Section 45 describes the concept and algorithm of the heap, the previous section describes the implementation of the Java heap class Priorityqueue,priorityqueue in addition to being used as a priority queue, but also to solve some other problems, section 45 mentions the following two applications:
- Ask k the largest element, the number of elements is uncertain, the amount of data may be large, or even a steady flow, but need to know so far the largest first k elements. The variant of this problem is: ask K the smallest element, ask K the largest, seek the smallest of K.
- For the median element, the median value is not the average, but the value of the intermediate element after sorting, and the amount of data can be large or even steady.
In this section, we will discuss how to solve these two problems.
Ask the first k the largest element
Basic ideas
A simple idea is to sort, sort and fetch the largest number of k on it, sorting can use the Arrays.sort () method, and the efficiency is O (n*log2 (N)). However, if K is small, such as 1, is the maximum value, it is not necessary to completely sort all the elements.
Another simple idea is to choose, cycle through the selection of K, each time from the remaining elements to choose the maximum value, this efficiency is O (n*k), if the value of K is greater than log2 (N), this is not as good as the full sort.
However, both of these ideas assume that all elements are known, not dynamically added. If the number of elements is uncertain, and the flow is coming?
A basic idea is to maintain an array of length k, the first k element is currently the largest k elements, after each new element to find the smallest value in the array, the new element and the minimum value, if less than the minimum value, then nothing will change, if greater than the minimum value, the minimum value is replaced with the new element.

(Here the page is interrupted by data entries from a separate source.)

theorem State.releaseTask_only (s : State) (d : Nat) : Only [.dsp, .prf] s (State.releaseTask s d) := by
  unfold State.releaseTask
  repeat (first
    | with_reducible exact Only.refl _ _
    | with_reducible assumption
    | ((with_reducible apply Only.step (State.waitAgain_only ..)); decide)
    | ((with_reducible apply Only.step (State.countRelease_only ..)); decide)
    | ((with_reducible apply Only.step (State.supersede_only ..)); decide)
    | ((with_reducible apply Only.step (State.unlist_only ..)); decide)
    | ((with_reducible apply Only.step (State.kickReady_only ..)); decide)
    | ((with_reducible apply Only.step (State.startInstance_only ..)); decide)
    | with_reducible refine Only.ite ?_ ?_
    | fail_if_no_progress with_reducible refine Only.dsp (by decide) ?_)

theorem State.releaseOne_only (s : State) (d : Nat) : Only [.dsp, .prf, .pwr] s (State.releaseOne s d) := by
  unfold State.releaseOne
  repeat (first
    | with_reducible exact Only.refl _ _
    | with_reducible assumption
    | ((with_reducible apply Only.step (State.releaseTask_only ..)); decide)
    | ((with_reducible apply Only.step (State.fp3Resume_only ..)); decide)
    | with_reducible refine Only.ite ?_ ?_)

theorem State.release_only (s : State) (n d : Nat) : Only [.dsp, .prf, .pwr] s (State.release s n d) := by
  induction n generalizing s d with
  | zero => exact Only.refl _ _
  | succ n ih =>
    unfold State.release
    exact Only.foldl (fun y a h => Only.step (ih _ _) (by decide) h)
      (Only.step (State.releaseOne_only ..) (by decide) (Only.refl _ _))

theorem State.releaseFrame_only (s : State) (kernels : Bool) : Only [.dsp, .prf, .pwr] s (State.releaseFrame s kernels) := by
  unfold State.releaseFrame
  repeat (first
    | with_reducible exact Only.refl _ _
    | with_reducible assumption
    | ((with_reducible apply Only.step (State.release_only ..)); decide)
    | with_reducible refine Only.ite ?_ ?_
    | with_reducible refine Only.foldl ?_ ?_
    | (intro _ _ _; try beta_reduce)
    | fail_if_no_progress with_reducible refine Only.pwr (by decide) ?_)

theorem State.decrement_only (s : State) (n d : Nat) : Only [.dsp, .cap, .prf, .evt, .lgr] s (State.decrement s n d) := by
  unfold State.decrement
  repeat (first
    | with_reducible exact Only.refl _ _
    | with_reducible assumption
    | ((with_reducible apply Only.step (State.kick_only ..)); decide)
    | ((with_reducible apply Only.step (State.enterReady_only ..)); decide)
    | ((with_reducible apply Only.step (State.traceIn_only ..)); decide)
    | ((with_reducible apply Only.step (State.raiseDevOnce_only ..)); decide)
    | ((with_reducible apply Only.step (State.pulse_only ..)); decide)
    | ((with_reducible apply Only.step (State.setTask_only ..)); decide)
    | with_reducible refine Only.ite ?_ ?_
    | fail_if_no_progress with_reducible refine Only.dsp (by decide) ?_)

theorem State.decrements_only (s : State) (n : Nat) (l : List Nat) : Only [.dsp, .cap, .prf, .evt, .lgr] s (State.decrements s n l) := by
  unfold State.decrements
  repeat (first
    | with_reducible exact Only.refl _ _
    | with_reducible assumption
    | ((with_reducible apply Only.step (State.decrement_only ..)); decide)
    | with_reducible refine Only.foldl ?_ ?_
    | (intro _ _ _; try beta_reduce))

This is somewhat similar to the end of life elimination, the new element and the original at the end of the ratio can be, or worse than the end, not to go, or to replace the original end.
In this way, the maximum number of k elements maintained in an array is always the largest, and regardless of the source data, the memory overhead required is fixed, or an array of length K. However, every element, need to find the minimum value, all need to do a K-comparison, can reduce the number of comparisons?
The workaround is to use the minimal heap maintenance of this K element, the smallest heap, the root is always the smallest, the new element and the root ratio can be, if the small root, the heap does not need to change, otherwise replace the root with the new element, and then adjust the heap downward, the efficiency of the adjustment is O (log2 (K)), so The overall efficiency is O (n*log2 (K)), which is very efficient and has low storage costs.
With the smallest heap, the k largest element is also readily available, which is the root of the heap.
Understanding the idea, let's look at the code below.
Implementation code
Let's implement a simple TOPK class, the code looks like this:
Public classTopK <E> { PrivatePriorityqueue<e>p; Private intK; PublicTopK (intk) { This. K =K; This. P =NewPriorityqueue<>(k); } Public voidAddAll (collection<?extendsE>c) { for(e e:c) {Add (e); } } Public voidAdd (e e) {if(P.size () <k) {P.add (e); return; } Comparable<?SuperE> head = (comparable<?)SuperE>) P.peek (); if(Head.compareto (E) >0){ //less than the minimum value in TOPK, without changing return; } //The new element replaces the original minimum value as one of the top K. P.poll (); P.add (e); } Public<T>t[] ToArray (t[] a) {returnP.toarray (a); } PublicE getkth () {returnP.peek (); }}
Let's explain a little bit.
TOPK internally uses a priority queue and K, the construction method accepts a parameter k, using the default constructor method of Priorityqueue, assuming that the element implements the comparable interface.
Add method, the implementation of adding elements to the dynamic, if the number of elements is less than k directly added, otherwise compared with the minimum value, only in the case of greater than the minimum value, add, before adding, first delete the original minimum value. The AddAll method loops through the Add method.
The ToArray method returns the current largest element of K, and the Getkth method returns the largest element of K.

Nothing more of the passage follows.